**PROBLEM DESCRIPTION**
Look through the material below. Return exactly the lines from the one with "obtain ⟨⟨e₁, e₂⟩, hc⟩ := e b rfl" through the one with "(c.regs_filter _).2 x hx", both included.
****
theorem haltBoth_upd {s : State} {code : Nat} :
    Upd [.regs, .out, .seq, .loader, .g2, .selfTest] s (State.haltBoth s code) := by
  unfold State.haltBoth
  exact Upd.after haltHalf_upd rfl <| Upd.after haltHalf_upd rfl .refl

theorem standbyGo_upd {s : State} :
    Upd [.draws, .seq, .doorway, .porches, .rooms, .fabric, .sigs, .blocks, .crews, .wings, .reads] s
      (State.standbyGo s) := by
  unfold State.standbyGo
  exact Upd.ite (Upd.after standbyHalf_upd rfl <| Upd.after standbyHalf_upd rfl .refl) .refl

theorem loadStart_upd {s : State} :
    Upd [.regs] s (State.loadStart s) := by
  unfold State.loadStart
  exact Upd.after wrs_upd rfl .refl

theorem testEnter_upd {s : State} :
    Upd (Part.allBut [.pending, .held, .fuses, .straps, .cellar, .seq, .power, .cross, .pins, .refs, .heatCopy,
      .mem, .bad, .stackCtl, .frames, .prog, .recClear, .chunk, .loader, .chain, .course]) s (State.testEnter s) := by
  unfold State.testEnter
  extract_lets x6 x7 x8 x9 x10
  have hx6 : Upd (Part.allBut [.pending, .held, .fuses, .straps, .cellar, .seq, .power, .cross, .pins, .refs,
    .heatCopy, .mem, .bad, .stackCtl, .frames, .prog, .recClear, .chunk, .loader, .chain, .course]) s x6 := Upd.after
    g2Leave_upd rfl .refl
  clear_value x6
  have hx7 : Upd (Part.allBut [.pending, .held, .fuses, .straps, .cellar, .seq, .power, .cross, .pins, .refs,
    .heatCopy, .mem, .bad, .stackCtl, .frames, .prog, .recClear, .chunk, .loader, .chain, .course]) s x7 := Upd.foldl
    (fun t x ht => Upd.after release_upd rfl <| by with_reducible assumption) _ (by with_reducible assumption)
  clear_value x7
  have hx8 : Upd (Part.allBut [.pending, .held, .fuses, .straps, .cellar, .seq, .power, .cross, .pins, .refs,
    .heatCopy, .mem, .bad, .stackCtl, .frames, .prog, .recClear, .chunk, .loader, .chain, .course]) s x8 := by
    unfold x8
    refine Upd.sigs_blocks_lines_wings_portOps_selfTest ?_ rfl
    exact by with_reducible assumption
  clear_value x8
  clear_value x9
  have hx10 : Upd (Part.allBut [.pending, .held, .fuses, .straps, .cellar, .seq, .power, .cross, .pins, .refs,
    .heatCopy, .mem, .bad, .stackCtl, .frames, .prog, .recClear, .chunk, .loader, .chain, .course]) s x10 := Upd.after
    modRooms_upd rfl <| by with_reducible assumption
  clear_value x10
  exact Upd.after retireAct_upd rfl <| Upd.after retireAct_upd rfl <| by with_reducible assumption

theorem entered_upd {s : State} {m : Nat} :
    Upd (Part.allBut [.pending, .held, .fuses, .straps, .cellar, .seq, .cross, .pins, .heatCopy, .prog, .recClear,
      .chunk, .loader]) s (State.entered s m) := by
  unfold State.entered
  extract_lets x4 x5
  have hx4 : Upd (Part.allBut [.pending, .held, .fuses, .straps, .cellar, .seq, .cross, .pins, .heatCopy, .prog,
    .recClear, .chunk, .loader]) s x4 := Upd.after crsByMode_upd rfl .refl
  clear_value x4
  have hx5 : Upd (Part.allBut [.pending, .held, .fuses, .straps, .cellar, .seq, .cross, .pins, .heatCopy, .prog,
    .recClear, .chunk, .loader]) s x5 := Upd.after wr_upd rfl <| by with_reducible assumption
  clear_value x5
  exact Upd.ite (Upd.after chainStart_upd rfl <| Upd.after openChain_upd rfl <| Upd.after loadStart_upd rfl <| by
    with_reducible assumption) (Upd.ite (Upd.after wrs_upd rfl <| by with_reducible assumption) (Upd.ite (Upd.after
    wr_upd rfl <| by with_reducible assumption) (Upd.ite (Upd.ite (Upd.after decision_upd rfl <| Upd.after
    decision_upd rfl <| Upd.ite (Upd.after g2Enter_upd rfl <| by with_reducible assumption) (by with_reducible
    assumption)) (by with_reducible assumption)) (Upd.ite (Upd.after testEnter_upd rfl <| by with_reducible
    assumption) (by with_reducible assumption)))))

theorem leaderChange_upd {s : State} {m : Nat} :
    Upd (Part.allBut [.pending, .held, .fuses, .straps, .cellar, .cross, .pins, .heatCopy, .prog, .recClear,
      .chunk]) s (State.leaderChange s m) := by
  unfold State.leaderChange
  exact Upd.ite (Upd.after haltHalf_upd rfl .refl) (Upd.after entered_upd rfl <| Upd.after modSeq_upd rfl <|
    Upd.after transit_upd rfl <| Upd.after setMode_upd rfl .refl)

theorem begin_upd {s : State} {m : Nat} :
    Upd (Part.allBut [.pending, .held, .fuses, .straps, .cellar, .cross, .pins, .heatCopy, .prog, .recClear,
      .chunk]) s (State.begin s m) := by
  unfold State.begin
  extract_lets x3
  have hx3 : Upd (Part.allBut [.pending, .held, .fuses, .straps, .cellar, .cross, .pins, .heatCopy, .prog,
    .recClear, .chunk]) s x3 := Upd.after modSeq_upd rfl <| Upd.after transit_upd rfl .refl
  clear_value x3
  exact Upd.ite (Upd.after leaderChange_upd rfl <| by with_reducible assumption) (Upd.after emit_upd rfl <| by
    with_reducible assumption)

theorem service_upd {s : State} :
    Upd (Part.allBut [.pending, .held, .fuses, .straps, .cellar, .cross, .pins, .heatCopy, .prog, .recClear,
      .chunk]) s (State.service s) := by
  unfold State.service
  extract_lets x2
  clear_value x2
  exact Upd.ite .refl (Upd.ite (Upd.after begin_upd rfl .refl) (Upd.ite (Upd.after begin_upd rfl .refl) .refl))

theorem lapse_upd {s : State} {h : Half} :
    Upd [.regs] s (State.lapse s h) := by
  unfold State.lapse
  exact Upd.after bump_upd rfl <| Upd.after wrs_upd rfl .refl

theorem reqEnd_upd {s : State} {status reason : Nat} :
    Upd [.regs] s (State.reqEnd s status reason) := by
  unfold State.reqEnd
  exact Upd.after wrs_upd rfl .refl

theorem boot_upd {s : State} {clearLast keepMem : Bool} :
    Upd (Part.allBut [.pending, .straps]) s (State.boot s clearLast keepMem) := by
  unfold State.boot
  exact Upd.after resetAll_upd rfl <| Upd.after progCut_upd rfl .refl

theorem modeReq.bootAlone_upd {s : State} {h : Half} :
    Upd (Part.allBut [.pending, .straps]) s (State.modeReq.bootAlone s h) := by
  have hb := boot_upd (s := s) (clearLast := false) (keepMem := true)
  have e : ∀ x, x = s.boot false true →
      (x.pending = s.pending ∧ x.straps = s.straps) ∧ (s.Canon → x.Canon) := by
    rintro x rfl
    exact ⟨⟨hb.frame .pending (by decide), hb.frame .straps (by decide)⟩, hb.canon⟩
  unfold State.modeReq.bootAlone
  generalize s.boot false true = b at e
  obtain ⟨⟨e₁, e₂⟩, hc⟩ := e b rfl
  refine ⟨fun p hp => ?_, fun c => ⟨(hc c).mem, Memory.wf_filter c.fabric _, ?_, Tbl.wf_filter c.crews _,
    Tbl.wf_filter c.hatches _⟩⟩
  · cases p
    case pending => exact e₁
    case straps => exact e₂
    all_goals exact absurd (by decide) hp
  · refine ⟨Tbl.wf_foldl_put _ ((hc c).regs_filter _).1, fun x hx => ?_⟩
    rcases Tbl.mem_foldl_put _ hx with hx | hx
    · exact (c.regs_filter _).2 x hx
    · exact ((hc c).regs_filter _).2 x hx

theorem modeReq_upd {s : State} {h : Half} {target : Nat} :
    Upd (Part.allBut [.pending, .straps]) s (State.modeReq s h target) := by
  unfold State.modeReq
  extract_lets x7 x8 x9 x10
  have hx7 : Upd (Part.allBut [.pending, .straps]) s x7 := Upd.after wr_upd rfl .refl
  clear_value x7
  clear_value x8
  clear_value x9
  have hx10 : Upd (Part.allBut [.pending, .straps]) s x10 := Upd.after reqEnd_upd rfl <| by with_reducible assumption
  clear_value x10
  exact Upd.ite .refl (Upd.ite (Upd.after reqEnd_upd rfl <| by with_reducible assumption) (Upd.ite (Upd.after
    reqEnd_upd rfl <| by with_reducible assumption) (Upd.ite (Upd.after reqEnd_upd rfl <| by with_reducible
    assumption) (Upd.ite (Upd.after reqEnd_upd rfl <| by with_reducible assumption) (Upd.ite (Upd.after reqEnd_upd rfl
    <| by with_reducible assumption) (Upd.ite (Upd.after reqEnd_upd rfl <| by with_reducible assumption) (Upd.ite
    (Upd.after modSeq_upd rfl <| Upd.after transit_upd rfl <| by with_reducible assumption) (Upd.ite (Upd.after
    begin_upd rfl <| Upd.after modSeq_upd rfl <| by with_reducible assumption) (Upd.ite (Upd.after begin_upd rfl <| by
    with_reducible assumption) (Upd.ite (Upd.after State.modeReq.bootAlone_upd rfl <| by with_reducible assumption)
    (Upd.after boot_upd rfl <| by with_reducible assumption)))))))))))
****
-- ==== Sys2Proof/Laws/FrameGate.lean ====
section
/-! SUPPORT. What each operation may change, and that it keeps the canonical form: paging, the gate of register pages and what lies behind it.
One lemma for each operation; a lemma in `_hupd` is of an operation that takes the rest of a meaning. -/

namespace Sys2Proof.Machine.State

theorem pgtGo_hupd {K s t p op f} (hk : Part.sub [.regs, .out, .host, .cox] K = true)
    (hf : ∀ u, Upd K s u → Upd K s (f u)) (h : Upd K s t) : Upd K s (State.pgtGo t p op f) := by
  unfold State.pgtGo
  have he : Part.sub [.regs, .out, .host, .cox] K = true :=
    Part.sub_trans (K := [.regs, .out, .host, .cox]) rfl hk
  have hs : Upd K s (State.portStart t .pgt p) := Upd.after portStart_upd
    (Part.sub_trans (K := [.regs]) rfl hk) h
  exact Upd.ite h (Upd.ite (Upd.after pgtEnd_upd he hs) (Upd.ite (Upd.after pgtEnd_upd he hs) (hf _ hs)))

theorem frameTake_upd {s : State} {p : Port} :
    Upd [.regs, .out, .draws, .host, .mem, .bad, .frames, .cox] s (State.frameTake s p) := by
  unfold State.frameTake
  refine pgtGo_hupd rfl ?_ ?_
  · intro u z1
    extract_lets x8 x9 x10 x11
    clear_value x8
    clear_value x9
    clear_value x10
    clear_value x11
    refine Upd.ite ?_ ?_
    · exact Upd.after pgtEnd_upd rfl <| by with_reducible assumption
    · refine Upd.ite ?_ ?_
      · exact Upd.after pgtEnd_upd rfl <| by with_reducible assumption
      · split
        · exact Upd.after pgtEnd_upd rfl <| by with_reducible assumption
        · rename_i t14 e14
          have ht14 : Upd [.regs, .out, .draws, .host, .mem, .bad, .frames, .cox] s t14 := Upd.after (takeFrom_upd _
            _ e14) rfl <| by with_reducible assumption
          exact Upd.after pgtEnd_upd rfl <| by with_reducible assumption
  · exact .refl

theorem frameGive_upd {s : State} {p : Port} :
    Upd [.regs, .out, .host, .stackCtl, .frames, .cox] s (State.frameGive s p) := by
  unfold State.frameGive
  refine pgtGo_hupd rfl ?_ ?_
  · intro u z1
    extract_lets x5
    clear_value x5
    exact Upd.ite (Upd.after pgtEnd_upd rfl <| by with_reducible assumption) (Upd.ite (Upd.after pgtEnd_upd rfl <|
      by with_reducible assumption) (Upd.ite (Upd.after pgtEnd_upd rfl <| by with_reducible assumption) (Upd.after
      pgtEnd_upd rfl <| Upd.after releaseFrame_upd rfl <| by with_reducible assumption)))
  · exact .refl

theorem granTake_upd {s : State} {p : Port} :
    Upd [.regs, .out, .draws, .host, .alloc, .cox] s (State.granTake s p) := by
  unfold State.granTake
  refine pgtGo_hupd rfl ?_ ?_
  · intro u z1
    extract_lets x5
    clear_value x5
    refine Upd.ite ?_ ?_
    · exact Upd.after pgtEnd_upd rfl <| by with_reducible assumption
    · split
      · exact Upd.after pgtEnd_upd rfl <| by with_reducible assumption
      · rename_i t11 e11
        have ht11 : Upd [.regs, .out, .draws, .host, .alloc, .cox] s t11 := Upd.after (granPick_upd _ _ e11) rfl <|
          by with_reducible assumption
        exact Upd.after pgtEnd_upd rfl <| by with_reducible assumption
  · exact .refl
****
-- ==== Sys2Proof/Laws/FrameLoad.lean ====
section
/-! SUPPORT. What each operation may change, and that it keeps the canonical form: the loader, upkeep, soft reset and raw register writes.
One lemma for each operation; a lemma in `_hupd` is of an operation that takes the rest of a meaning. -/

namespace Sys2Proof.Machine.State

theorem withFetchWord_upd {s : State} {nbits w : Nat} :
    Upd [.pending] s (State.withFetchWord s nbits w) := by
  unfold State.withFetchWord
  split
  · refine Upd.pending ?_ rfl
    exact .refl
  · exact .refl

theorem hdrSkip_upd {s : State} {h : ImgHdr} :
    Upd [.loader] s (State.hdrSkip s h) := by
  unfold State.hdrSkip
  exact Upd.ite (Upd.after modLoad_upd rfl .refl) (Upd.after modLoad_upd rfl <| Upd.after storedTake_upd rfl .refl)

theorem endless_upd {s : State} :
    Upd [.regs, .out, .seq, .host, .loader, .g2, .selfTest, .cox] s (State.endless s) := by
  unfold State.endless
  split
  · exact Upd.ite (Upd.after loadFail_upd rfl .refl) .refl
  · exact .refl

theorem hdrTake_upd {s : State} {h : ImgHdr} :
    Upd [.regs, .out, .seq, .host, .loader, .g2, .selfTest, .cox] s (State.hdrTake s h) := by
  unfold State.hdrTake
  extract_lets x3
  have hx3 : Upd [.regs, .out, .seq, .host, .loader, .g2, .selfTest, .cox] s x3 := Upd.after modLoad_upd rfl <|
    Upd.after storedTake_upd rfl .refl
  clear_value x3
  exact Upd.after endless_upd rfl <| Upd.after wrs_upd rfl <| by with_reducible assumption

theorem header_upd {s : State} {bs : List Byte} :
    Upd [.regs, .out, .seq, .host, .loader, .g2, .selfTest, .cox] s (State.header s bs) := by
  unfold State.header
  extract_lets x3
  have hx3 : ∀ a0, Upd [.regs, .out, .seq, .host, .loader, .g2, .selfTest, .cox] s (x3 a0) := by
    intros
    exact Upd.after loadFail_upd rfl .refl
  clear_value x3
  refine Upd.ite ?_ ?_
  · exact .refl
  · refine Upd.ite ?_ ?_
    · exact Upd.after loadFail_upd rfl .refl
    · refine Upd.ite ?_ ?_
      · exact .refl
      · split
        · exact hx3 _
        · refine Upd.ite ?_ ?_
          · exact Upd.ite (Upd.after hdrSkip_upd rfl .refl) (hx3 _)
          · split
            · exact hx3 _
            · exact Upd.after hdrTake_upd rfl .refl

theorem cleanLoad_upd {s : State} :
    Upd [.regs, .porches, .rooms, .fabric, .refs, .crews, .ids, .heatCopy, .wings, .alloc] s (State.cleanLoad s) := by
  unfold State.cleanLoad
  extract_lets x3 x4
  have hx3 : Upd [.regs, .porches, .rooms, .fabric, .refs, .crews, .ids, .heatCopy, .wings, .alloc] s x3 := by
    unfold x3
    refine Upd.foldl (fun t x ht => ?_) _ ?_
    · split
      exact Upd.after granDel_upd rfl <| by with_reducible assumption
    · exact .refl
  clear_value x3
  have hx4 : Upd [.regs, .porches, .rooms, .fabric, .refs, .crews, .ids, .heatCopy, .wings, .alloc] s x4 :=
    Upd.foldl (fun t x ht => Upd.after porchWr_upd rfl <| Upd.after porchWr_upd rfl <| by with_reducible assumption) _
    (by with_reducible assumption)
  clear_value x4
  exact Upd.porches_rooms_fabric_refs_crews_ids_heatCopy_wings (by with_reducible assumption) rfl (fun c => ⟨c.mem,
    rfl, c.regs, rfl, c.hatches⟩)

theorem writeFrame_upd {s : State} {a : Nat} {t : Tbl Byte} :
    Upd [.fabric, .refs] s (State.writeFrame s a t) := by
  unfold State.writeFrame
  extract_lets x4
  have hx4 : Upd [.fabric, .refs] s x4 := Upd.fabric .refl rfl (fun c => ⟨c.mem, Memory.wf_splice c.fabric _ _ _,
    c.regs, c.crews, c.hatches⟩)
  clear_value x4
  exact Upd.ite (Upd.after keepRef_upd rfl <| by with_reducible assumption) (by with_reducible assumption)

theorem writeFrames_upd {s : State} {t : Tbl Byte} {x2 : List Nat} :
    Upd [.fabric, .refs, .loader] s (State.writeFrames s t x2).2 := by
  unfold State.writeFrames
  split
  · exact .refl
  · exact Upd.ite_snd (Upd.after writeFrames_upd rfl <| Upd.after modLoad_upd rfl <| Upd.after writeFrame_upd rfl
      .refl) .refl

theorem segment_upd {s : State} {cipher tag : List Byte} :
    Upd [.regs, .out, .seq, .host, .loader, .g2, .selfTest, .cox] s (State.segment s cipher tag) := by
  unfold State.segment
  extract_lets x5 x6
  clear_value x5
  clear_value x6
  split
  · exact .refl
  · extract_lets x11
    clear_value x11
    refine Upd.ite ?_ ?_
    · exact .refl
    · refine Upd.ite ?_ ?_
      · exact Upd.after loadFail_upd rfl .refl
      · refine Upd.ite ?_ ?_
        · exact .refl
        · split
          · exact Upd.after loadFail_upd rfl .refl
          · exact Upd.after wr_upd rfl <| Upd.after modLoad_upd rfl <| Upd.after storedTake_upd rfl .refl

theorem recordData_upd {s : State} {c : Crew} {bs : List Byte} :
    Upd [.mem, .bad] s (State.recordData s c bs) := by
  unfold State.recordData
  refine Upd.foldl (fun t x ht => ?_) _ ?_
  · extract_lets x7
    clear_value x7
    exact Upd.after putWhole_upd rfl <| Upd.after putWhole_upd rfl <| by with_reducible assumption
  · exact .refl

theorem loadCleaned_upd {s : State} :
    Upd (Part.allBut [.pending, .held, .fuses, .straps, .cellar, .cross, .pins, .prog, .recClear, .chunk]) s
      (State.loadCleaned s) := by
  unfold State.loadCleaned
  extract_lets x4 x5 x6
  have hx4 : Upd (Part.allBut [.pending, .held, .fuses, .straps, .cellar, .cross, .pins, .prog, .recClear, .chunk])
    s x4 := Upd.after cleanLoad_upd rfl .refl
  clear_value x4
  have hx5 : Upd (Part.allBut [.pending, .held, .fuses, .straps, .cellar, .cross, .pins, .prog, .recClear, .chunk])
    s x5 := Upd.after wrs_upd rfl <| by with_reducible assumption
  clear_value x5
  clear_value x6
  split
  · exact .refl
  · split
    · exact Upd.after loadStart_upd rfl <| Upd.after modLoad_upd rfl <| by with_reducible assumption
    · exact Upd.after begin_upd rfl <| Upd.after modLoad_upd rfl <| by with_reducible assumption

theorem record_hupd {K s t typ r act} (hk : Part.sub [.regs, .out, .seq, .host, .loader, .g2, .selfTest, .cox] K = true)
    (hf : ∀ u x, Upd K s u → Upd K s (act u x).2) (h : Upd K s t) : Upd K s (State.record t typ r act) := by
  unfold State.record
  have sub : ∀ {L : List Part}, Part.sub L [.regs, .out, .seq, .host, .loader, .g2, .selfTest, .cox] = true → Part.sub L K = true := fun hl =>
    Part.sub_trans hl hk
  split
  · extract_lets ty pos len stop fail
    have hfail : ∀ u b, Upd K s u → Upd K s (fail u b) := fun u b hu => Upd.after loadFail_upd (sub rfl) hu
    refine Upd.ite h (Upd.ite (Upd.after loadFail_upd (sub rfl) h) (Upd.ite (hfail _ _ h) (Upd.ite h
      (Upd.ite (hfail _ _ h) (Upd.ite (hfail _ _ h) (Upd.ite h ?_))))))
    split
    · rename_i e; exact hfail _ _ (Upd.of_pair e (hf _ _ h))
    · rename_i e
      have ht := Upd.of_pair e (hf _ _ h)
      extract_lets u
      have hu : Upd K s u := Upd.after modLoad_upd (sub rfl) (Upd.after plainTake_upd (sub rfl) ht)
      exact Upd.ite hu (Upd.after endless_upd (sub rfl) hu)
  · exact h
****
**TASK ANSWER**
  obtain ⟨⟨e₁, e₂⟩, hc⟩ := e b rfl
  refine ⟨fun p hp => ?_, fun c => ⟨(hc c).mem, Memory.wf_filter c.fabric _, ?_, Tbl.wf_filter c.crews _,
    Tbl.wf_filter c.hatches _⟩⟩
  · cases p
    case pending => exact e₁
    case straps => exact e₂
    all_goals exact absurd (by decide) hp
  · refine ⟨Tbl.wf_foldl_put _ ((hc c).regs_filter _).1, fun x hx => ?_⟩
    rcases Tbl.mem_foldl_put _ hx with hx | hx
    · exact (c.regs_filter _).2 x hx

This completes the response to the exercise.